Segment Start: WORKING DATA
/-- An entry that the map may take at a place (R126). -/
def EntryFits (s : State) (n : Fin 64) (e : EquipEntry) : Prop :=
  e.fitsClass = true ∧ e.id ≠ 0#16 ∧ e.id ≠ s.ownId ∧ ∀ m f, s.equipment[m] = some f → m ≠ n → e.clashes f = false

/-- A property that every change a command can make keeps. -/
structure CommandClosed (P : State → Prop) : Prop extends Closed (fun _ => True) P where
  powered : ∀ {s} found, P s → P { State.powerOn found with pending := s.pending }
  cleared : ∀ {s}, P s → P (clearDynamic s)
  silenced : ∀ {s}, P s → P { s with notices := [] }
  dropped : ∀ {s p}, P s → P (dropHead p s)
  received : ∀ {s} p bytes, P s → P (receive p bytes s)
  sending : ∀ {s} p, P s → P (startSending p s)
  offered : ∀ {s n rest}, s.notices = n :: rest → P s → P { s with notices := rest }
  ticked : ∀ {s}, P s → P (tick s)
  clock : ∀ {s} c, (s.clock.sound → c.sound) → P s → P { s with clock := c }
  unnoticed : ∀ {s} b, P s → P (updBerth b (fun r => { r with noticeCount := 0, noticeLimited := false }) s)
  profiles : ∀ {s} v, P s → P { s with profiles := v }
  timings : ∀ {s t}, t.ok = true → P s → P { s with timings := t }
  entered : ∀ {s n e}, (∀ x, e = some x → EntryFits s n x) → P s → P { s with equipment := s.equipment.set n e }
  gate : ∀ {s} g, P s → P { s with gate := g }
  limited : ∀ {s l} x, l ≤ Config.grantCap → P s →
    P (lowerOver x (raiseOver x (updSec x (fun r => { r with limit := l }) s)))
  bypassLimited : ∀ {s l} x, l ≤ Config.bypassMax → P s → P (updSec x (fun r => { r with bypassLimit := l }) s)
  moved : ∀ {s b} x, (s.berth b).state = .outOfService → P s → P (updBerth b (fun r => { r with sec := x }) s)
  reset : ∀ {s b}, (∀ x, b ∉ (s.sec x).queue) → P s → P (updBerth b Berth.resetDynamic s)
  line : ∀ {s} b f, P s → P (updLine b f s)
  observed : ∀ {s} b f, P s → P (observe b f s)
  positioned : ∀ {s} i p, P s → P (storePosition i p s)
  synced : ∀ {s} x v, P s → P (updSec x (fun r => { r with syncResult := v }) s)
  reported : ∀ {s} k v, P s → P (updBay k (fun r => { r with report := v }) s)
  fed : ∀ {s} x v, P s → P (updSec x (fun r => { r with feeder := v }) s)
  moded : ∀ {s} x v, P s → P (updSec x (fun r => { r with mode := v }) s)
  device : ∀ {s i n r}, i ≠ 0#16 → s.entryOf i = none → n ≤ 23 → within 1 60 r = true → P s →
    P { s with ownId := i, clock := { s.clock with boundaryHour := n }, retention := r }

variable {P : State → Prop} {s : State} {b : BerthId} {x : SectionId} {p : Port}

theorem Ends.mono {Q : State → Prop} {o : Host.Outcome State Fault Refusal} (hpq : ∀ t, P t → Q t) (h : Ends P o) :
    Ends Q o := by
  obtain ⟨t, e, ht⟩ := h
  exact ⟨t, e, hpq t ht⟩

namespace CommandClosed

theorem next (hp : P s) : Ends P (.next s) := ⟨s, rfl, hp⟩

theorem forBerths (_c : CommandClosed P) {f : BerthId → State → State} (hf : ∀ b {u}, P u → P (f b u)) (hp : P s) :
    P (forBerths f s) := by
  have hl : ∀ (l : List BerthId) {u}, P u → P (l.foldl (fun t b => f b t) u) := by
    intro l
    induction l with
    | nil => exact fun h => h
    | cons b l ih => exact fun h => ih (hf b h)
  exact hl _ hp

/-! ## Taking frames -/

theorem takeFrame (c : CommandClosed P) {row : FrameRow} {act : Frame → State → State}
    (ha : ∀ f {u}, f.row s.ownId = row → P u → P (act f u)) (hp : P s) : Ends P (takeFrame row p act s) := by
  have hd : P (dropHead p s) := c.dropped hp
  unfold Machine.takeFrame
  split
  · exact next hp
  · split
    · rename_i hr
      split
      · exact next (c.port (fun _ => ⟨rfl, rfl, rfl⟩) hd)
      · rename_i f hf
        exact next (ha f ((rowOf_of_check hf).symm.trans hr) hd)
    · exact next hp

theorem countUnmapped (c : CommandClosed P) (hp : P s) : P (countUnmapped p s) :=
  c.port (fun _ => ⟨rfl, rfl, rfl⟩) hp

theorem routed (c : CommandClosed P) {f : Frame} {act : Frame → EquipEntry → Option EquipEntry → State → State}
    (ha : ∀ e d, P (act f e d s)) (hp : P s) : P (routed p act f s) := by
  unfold Machine.routed
  split
  · exact c.countUnmapped hp
  · exact ha _ _

theorem takeReport (c : CommandClosed P) {row : FrameRow} (hr : row ≠ .gateDecision)
    {act : Frame → EquipEntry → State → State} (ha : ∀ f e {u}, P u → P (act f e u)) (hp : P s) :
    Ends P (takeReport row p act s) := by
  refine c.takeFrame (fun f u hf hu => c.routed (fun e d => ?_) hu) hp
  have h1 := c.finishEvent (ha f e hu)
  cases d
  · exact h1
  · exact c.forward (closingOrder_of_row hf hr) h1

theorem reply (c : CommandClosed P) {f : Frame} {t : Status} (hp : P s) : P (reply p f t s) := c.sendReply hp

theorem answer (c : CommandClosed P) {f : Frame} {r : Status × State} (hp : P r.2) : P (answer p f r) :=
  c.reply (c.finishEvent hp)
Segment End: WORKING DATA
| TASK BRIEF |
In the listing above, transcribe exactly everything from the line containing "entered : ∀" down to the line containing "s with ownId", including both and nothing more.

| WORKED SOLUTION |
  entered : ∀ {s n e}, (∀ x, e = some x → EntryFits s n x) → P s → P { s with equipment := s.equipment.set n e }
  gate : ∀ {s} g, P s → P { s with gate := g }
  limited : ∀ {s l} x, l ≤ Config.grantCap → P s →
    P (lowerOver x (raiseOver x (updSec x (fun r => { r with limit := l }) s)))
  bypassLimited : ∀ {s l} x, l ≤ Config.bypassMax → P s → P (updSec x (fun r => { r with bypassLimit := l }) s)
  moved : ∀ {s b} x, (s.berth b).state = .outOfService → P s → P (updBerth b (fun r => { r with sec := x }) s)
  reset : ∀ {s b}, (∀ x, b ∉ (s.sec x).queue) → P s → P (updBerth b Berth.resetDynamic s)
  line : ∀ {s} b f, P s → P (updLine b f s)
  observed : ∀ {s} b f, P s → P (observe b f s)
  positioned : ∀ {s} i p, P s → P (storePosition i p s)
  synced : ∀ {s} x v, P s → P (updSec x (fun r => { r with syncResult := v }) s)
  reported : ∀ {s} k v, P s → P (updBay k (fun r => { r with report := v }) s)
  fed : ∀ {s} x v, P s → P (updSec x (fun r => { r with feeder := v }) s)
  moded : ∀ {s} x v, P s → P (updSec x (fun r => { r with mode := v }) s)
  device : ∀ {s i n r}, i ≠ 0#16 → s.entryOf i = none → n ≤ 23 → within 1 60 r = true → P s →
    P { s with ownId := i, clock := { s.clock with boundaryHour := n }, retention := r }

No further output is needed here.